ごろっと、えほんをひろげよう

子供と一緒に絵本、本を読んで早や10年。今は学校図書館司書をしています。読んできた本読みたい本を綴りたいと思ってます。

彼岸花はきつねのかんざし

2014-02-08 13:42:07 | 児童書
 以前読んだ「八月の光」の作者、朽木祥さんの中学年向けの
物語です。国語の教科書で紹介されていたと思います。

 也子は、子ぎつねにであってだまされまいとしているけれど
楽しくあそんでいました。おばあちゃんもおかあさんもおきつねさんと
呼ばれるきつねに会っています。それはその子ぎつねのおばあちゃんと
おかあさんのようでした。

 戦争の色が濃くなる広島の郊外に住む也子とまわりの人々
やさしく、やさしく日々は過ぎていくのに、原爆はいろいろな人を
奪っていった。
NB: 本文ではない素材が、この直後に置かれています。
-- ==== Sys2Proof/Certificates/Slice0/Obligations.lean ====
section
/-!
DEFINITION. The statements about the package.
-/

set_option Elab.async false

open Sys2Proof Sys2Proof.Machine

/-- A step on a state whose queue has the command c at its front is exec of c on the same state with the rest of the queue.
How commands wait in a queue is the model's own choice (log entry 1). -/
def Obligations.StepRunsTheFrontCommand : Prop :=
  ∀ (c : Instr) (rest : List Instr) (s : State), step { s with pending := c :: rest } = exec c { s with pending := rest }

/-- With an empty queue a step always answers a next state, whose queue is empty. Without a reset that a command asked for,
a package whose clocks run and whose Ridgepole has no slew to make sees Ridgepole advance by 256 units of 2^-8 ns (R301),
and one whose clocks stand sees no change of Ridgepole. That a tick is what an empty queue does is the model's choice
(log entry 2). -/
def Obligations.EmptyQueueLetsATickPass : Prop :=
  ∀ s : State, s.pending = [] →
    ∃ t, step s = .next t ∧ t.pending = []
      ∧ (s.start.resetDue = none → s.clocked = true → s.rp.slew = 0 → t.rp.now = s.rp.now + 256)
      ∧ (s.start.resetDue = none → s.clocked = false → t.rp = s.rp)

/-- For every command and state: where the command names only dies, channels, cores, stations, linkage engines, harts, fabric
ports, lanes, host ports and far ports that the package has (Tables 1.2 and 1.5), exec answers a next state; where it names
one that the package does not have, exec answers the fault noSuchUnit. There is no other fault and no refusal. That fault
is the model's own (log entry 3). -/
def Obligations.CommandsCompleteExactlyWhenTheirUnitsExist : Prop :=
  ∀ (i : Instr) (s : State),
    (i.wellFormed = true → ∃ t, exec i s = .next t) ∧ (i.wellFormed = false → exec i s = .fault .noSuchUnit)

/-- Whatever command is executed, a next state that it answers has the queue of waiting commands that the state had before
(the queue is the model's own, log entry 1). -/
def Obligations.NoCommandTouchesTheQueue : Prop :=
  ∀ (i : Instr) (s t : State), exec i s = .next t → t.pending = s.pending

/-- While every clock stands, before PWRGOOD has risen and after a THERMTRIP (R403, R486, R490), every command but
PWRGOOD_RISE, PWRGOOD_FALL, PERST_ASSERT and PERST_DEASSERT leaves the whole state as it was. That an event which needs a
clock has no effect without one is DEDUCED (log entry 4). -/
def Obligations.StoppedClocksHoldEverything : Prop :=
  ∀ (i : Instr) (s t : State), s.clocked = false →
    (∀ a b, i ≠ .pwrgoodRise a b) → (∀ a, i ≠ .pwrgoodFall a) → (∀ p, i ≠ .perstAssert p) → (∀ p, i ≠ .perstDeassert p) →
    exec i s = .next t → t = s

/-- After reset PWRGOOD is low and no clock runs; every core is IDLE with zero counters, flags and scratch and no command
bank; every hart is OFF; memory reads zero everywhere; every fabric port is DOWN with its far end unknown; the own position
is 0xFFFF; both host ports are in PERST and down; no job is held and Ridgepole reads 0; the point is P7 with caps at P0; the
life-cycle state is BLANK and no UDS lock is set. Values without a reset value in the spec are the model's choice (log
entry 5). -/
def Obligations.ResetLeavesWhatTheSpecStates : Prop :=
  State.reset.clocked = false ∧ State.reset.pending = []
  ∧ (∀ c, (State.reset.core c).seq = .idle ∧ (State.reset.core c).flags = 0 ∧ (∀ i, (State.reset.core c).ctr.toList.getD i 0 = 0)
      ∧ (∀ a, readByte (State.reset.core c).scratch a = 0) ∧ (State.reset.core c).bank0.st = .empty
      ∧ (State.reset.core c).bank1.st = .empty ∧ (State.reset.core c).roleEpoch = 0)
  ∧ (∀ h, (State.reset.hart h).st = .off)
  ∧ (∀ a, readByte State.reset.mem a = 0)
  ∧ (∀ p, (State.reset.fport p).st = .down ∧ (State.reset.fport p).farId = 0xFFFFFFFF) ∧ State.reset.fab.tabs.own = 0xFFFF
  ∧ (∀ p, (State.reset.hp p).inPerst = true ∧ (State.reset.hp p).link = .down)
  ∧ State.reset.jobHeld = false ∧ State.reset.rp.now = 0 ∧ State.reset.rp.st = .unaligned
  ∧ State.reset.power.freq = 7 ∧ State.reset.power.thermalCap = 0 ∧ State.reset.power.powerCap = 0
  ∧ State.reset.mram.life = .blank ∧ State.reset.mram.udsLocked = false

/-- From every state whose memory is in canonical form (addresses rising, no listed byte equal to the zero that unlisted bytes
read as), whatever command is at the front of the queue, and on a tick too, the next state has its memory in that form. The
form itself is the model's (log entry 6); that wiped memory reads zero is R241. -/
def Obligations.MemoryStaysCanonical : Prop :=
  ∀ s t : State, MemoryCanonical s → step s = .next t → MemoryCanonical t

/-- The state after reset has its memory in canonical form, with no byte listed (log entry 6). -/
def Obligations.ResetMemoryIsCanonical : Prop :=
  MemoryCanonical State.reset ∧ State.reset.mem = []

/-- From every state whose 32-bit counts of MRAM are in range, every step, a power loss and a package reset among them,
leaves them in range and not lower: power cycles, records written, life-cycle transitions, firmware fall-backs, the minimum
security version (R462) and the number of the last signed write (R435); and a UDS lock (R470) never opens. Without the
range a saturating count could fall (R447); it is the model's invariant for states no run reaches. -/
def Obligations.MramNeverGoesBack : Prop :=
  ∀ s t : State, MramInRange s → step s = .next t → MramInRange t ∧ MramForward s t

/-- A rising PWRGOOD latches both straps, clears Ridgepole and starts the REFCLK edge count, with operating seconds taken from
MRAM (R390, R301, R474). The end of the count starts the PLLs; their lock ends step 2, while a PLL that has not locked in
time is tried again without limit and step 2 goes on (R405, R406). Nothing else changes. -/
def Obligations.StartUpBeginsAndPllsLock : Prop :=
  ∀ s : State,
    (s.start.phase = .off → ∀ clkset nodeid, Completes (.pwrgoodRise clkset nodeid) s (fun t =>
      t.start.phase = .edgeCount ∧ t.start.clkset = clkset % 8 ∧ t.start.nodeid = nodeid % 16 ∧ t.rp.now = 0
      ∧ t.recorder.opsec = s.mram.opSeconds ∧ t.recorder.queue = [] ∧ Frame [.start, .rp, .recorder] s t))
    ∧ (s.start.phase = .edgeCount → Completes .edgeCountDone s (fun t =>
      t.start = { s.start with phase := .pllLock } ∧ Frame [.start] s t))
    ∧ (s.start.phase = .pllLock → Completes .pllLock s (fun t =>
      t.start = { s.start with phase := .romBoot } ∧ Frame [.start] s t))
    ∧ (s.start.phase = .pllLock → Completes .pllLockTimeout s (fun t =>
      t.start = { s.start with pllRetries := s.start.pllRetries + 1 } ∧ Frame [.start] s t))

/-- At the end of step 3 the life-cycle state of MRAM takes force, a power-up counts a power cycle, a host port out of PERST
trains, and verification begins; OTP copies that differ put the package into FAULT with step 3 (R404, R407, R409, R458,
R474). Step 4 starts the boot slot where its image verifies, else the other slot with a fall-back counted, else FAULT with
step 4 (R409, R461); a started slot is the active one and step 5 begins. -/
def Obligations.StartUpStepsThreeAndFourRun : Prop :=
  ∀ s : State,
    (s.start.phase = .romBoot → Completes (.romBootDone true) s (fun t =>
      t.start.phase = .verify ∧ t.start.fullStart = false ∧ t.sec.life = s.mram.life
      ∧ t.mram.powerCycles = (if s.start.fullStart then min (s.mram.powerCycles + 1) (2 ^ 32 - 1) else s.mram.powerCycles)
      ∧ (s.hp0.inPerst = false → t.hp0.link = .training) ∧ (s.hp1.inPerst = false → t.hp1.link = .training)
      ∧ Frame [.start, .mram, .sec, .recorder, .settings, .hp0, .hp1] s t))
    ∧ (s.start.phase = .romBoot → Completes (.romBootDone false) s (fun t =>
      t.start.phase = .fault ∧ t.start.faultStep = 3 ∧ t.mem = s.mem ∧ t.cores = s.cores ∧ t.fab = s.fab))
    ∧ (s.start.phase = .verify → s.slotOk (s.mram.bootSlot % 2) = true → Completes .firmwareVerification s (fun t =>
      t.start.phase = .wipe ∧ t.sec.activeSlot = some (s.mram.bootSlot % 2) ∧ t.mram.fallBacks = s.mram.fallBacks
      ∧ s.mram.minSvn ≤ t.mram.minSvn ∧ Frame [.start, .sec, .mram, .recorder] s t))
    ∧ (s.start.phase = .verify → s.slotOk (s.mram.bootSlot % 2) = false → s.slotOk (1 - s.mram.bootSlot % 2) = true →
      Completes .firmwareVerification s (fun t =>
        t.start.phase = .wipe ∧ t.sec.activeSlot = some (1 - s.mram.bootSlot % 2)
        ∧ t.mram.fallBacks = min (s.mram.fallBacks + 1) (2 ^ 32 - 1) ∧ Frame [.start, .sec, .mram, .recorder] s t))
    ∧ (s.start.phase = .verify → s.slotOk (s.mram.bootSlot % 2) = false → s.slotOk (1 - s.mram.bootSlot % 2) = false →
      Completes .firmwareVerification s (fun t =>
        t.start.phase = .fault ∧ t.start.faultStep = 4 ∧ t.sec = s.sec ∧ t.mram = s.mram ∧ Frame [.start, .recorder] s t))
そして子ぎつねも…。

 昔はわたしの家のまわりにも、竹藪があちこちにあって
あのザワザワとした感じに畏怖を覚えることがありましたね。
 今の子どもたちはそれを感じたことは無いだろうなあって
思います。あの感じがわかっていたら、もっとこの物語に
入って行き易だろうなとしみじみ感じます。

 「八月の光」同様、普通に暮らす人々が戦争に巻き込まれて
いく描写が見事だと思います。
「ちいちゃんのかげおくり」「一つの花」を学んだ中学年が
こんな本も読んでくれたら、より戦争について感じることが
出来るかなと思います。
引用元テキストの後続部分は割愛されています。